- _Instructions for the task_: Write out, word for word, every line from the one where "s.dev with hostState" occurs to the final line of the entries, and nothing beyond them.

- _Entries shown_:
>>>>>
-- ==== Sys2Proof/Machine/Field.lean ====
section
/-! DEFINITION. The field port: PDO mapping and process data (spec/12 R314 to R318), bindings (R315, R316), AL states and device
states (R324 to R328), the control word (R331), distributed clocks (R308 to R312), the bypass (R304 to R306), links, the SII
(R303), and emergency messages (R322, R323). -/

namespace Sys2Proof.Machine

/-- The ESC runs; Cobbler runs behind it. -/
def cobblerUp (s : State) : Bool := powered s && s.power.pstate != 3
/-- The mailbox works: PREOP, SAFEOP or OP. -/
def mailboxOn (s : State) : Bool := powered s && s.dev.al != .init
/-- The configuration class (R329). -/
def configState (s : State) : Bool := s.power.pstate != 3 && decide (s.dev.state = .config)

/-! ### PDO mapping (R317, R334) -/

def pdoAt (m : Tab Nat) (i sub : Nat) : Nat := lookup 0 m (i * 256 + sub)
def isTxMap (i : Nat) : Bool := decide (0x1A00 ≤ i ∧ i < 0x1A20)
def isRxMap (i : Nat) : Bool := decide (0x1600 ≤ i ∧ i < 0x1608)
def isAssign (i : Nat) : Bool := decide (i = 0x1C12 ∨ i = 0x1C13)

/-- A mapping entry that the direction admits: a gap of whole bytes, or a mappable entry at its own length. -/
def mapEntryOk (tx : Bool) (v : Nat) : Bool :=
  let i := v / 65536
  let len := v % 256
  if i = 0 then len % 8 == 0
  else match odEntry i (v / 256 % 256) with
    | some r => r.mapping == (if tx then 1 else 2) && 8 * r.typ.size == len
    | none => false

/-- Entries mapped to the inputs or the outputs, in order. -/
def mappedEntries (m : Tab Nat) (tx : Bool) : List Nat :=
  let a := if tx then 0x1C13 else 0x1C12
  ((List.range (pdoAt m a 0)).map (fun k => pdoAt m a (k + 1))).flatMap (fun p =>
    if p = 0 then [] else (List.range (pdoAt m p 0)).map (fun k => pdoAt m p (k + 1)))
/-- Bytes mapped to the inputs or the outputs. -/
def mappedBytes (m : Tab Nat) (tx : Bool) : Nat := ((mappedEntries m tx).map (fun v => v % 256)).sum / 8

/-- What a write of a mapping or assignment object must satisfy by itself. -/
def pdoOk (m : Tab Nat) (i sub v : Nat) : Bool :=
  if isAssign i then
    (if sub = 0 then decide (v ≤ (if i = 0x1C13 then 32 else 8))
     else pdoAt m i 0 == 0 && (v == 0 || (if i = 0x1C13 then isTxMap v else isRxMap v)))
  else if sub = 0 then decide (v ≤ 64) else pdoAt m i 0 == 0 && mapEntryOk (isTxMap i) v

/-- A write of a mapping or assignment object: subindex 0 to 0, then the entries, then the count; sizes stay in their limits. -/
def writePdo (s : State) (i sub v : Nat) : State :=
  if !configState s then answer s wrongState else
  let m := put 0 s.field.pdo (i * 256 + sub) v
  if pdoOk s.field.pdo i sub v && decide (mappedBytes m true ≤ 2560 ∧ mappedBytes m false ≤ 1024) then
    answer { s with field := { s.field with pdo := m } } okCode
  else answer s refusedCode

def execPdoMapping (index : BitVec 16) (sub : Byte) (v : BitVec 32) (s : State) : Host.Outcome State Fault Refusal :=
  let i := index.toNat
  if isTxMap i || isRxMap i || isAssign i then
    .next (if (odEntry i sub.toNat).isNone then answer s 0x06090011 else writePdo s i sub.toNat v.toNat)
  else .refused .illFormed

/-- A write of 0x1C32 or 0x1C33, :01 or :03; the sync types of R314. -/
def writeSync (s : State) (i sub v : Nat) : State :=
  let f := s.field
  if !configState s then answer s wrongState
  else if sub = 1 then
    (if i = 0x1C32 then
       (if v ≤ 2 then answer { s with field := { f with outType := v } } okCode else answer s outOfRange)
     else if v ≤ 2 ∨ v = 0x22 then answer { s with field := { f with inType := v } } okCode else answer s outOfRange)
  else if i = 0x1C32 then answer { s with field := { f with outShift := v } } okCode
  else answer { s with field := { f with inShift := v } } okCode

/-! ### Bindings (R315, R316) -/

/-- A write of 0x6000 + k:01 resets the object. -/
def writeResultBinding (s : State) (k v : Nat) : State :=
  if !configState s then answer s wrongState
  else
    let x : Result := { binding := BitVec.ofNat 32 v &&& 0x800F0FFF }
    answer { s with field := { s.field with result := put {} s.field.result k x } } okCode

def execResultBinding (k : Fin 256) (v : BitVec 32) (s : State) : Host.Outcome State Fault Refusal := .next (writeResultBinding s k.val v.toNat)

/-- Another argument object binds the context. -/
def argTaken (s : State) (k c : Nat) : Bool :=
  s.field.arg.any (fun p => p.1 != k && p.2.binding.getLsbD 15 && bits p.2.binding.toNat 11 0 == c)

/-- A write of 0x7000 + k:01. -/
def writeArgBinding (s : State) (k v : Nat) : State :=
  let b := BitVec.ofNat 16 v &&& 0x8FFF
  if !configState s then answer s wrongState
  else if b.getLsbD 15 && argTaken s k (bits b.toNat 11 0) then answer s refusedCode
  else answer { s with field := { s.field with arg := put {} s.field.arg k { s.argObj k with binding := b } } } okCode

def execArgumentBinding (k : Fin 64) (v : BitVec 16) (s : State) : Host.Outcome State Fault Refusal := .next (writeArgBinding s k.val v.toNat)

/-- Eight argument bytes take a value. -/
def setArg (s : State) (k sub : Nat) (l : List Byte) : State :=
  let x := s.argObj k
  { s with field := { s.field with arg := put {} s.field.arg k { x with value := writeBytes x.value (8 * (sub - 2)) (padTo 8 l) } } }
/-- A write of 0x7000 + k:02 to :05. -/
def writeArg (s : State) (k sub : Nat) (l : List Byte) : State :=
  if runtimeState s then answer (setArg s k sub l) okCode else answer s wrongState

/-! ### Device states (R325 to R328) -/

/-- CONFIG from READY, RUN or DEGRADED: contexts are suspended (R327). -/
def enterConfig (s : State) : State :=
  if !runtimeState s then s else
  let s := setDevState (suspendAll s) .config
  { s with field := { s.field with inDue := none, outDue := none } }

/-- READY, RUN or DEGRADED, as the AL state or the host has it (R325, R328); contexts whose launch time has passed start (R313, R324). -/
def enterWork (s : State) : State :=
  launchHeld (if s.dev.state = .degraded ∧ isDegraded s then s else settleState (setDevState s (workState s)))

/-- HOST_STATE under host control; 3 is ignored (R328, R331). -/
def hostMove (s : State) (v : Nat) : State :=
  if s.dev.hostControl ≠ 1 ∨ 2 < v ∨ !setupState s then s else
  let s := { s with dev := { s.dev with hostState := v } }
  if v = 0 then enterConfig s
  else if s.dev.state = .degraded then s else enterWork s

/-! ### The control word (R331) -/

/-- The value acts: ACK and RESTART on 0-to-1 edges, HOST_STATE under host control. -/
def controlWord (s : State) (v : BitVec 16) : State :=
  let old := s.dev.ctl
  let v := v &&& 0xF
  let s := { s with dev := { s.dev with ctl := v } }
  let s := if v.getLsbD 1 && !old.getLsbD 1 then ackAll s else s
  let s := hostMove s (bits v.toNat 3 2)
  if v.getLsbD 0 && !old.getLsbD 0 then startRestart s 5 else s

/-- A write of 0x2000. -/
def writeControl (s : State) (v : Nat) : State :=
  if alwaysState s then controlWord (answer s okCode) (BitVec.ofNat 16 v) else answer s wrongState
<<<<<
- _The completed task_:
  let s := { s with dev := { s.dev with hostState := v } }
  if v = 0 then enterConfig s
  else if s.dev.state = .degraded then s else enterWork s

/-! ### The control word (R331) -/

/-- The value acts: ACK and RESTART on 0-to-1 edges, HOST_STATE under host control. -/
def controlWord (s : State) (v : BitVec 16) : State :=
  let old := s.dev.ctl
  let v := v &&& 0xF
  let s := { s with dev := { s.dev with ctl := v } }
  let s := if v.getLsbD 1 && !old.getLsbD 1 then ackAll s else s
  let s := hostMove s (bits v.toNat 3 2)
  if v.getLsbD 0 && !old.getLsbD 0 then startRestart s 5 else s

/-- A write of 0x2000. -/
def writeControl (s : State) (v : Nat) : State :=
  if alwaysState s then controlWord (answer s okCode) (BitVec.ofNat 16 v) else answer s wrongState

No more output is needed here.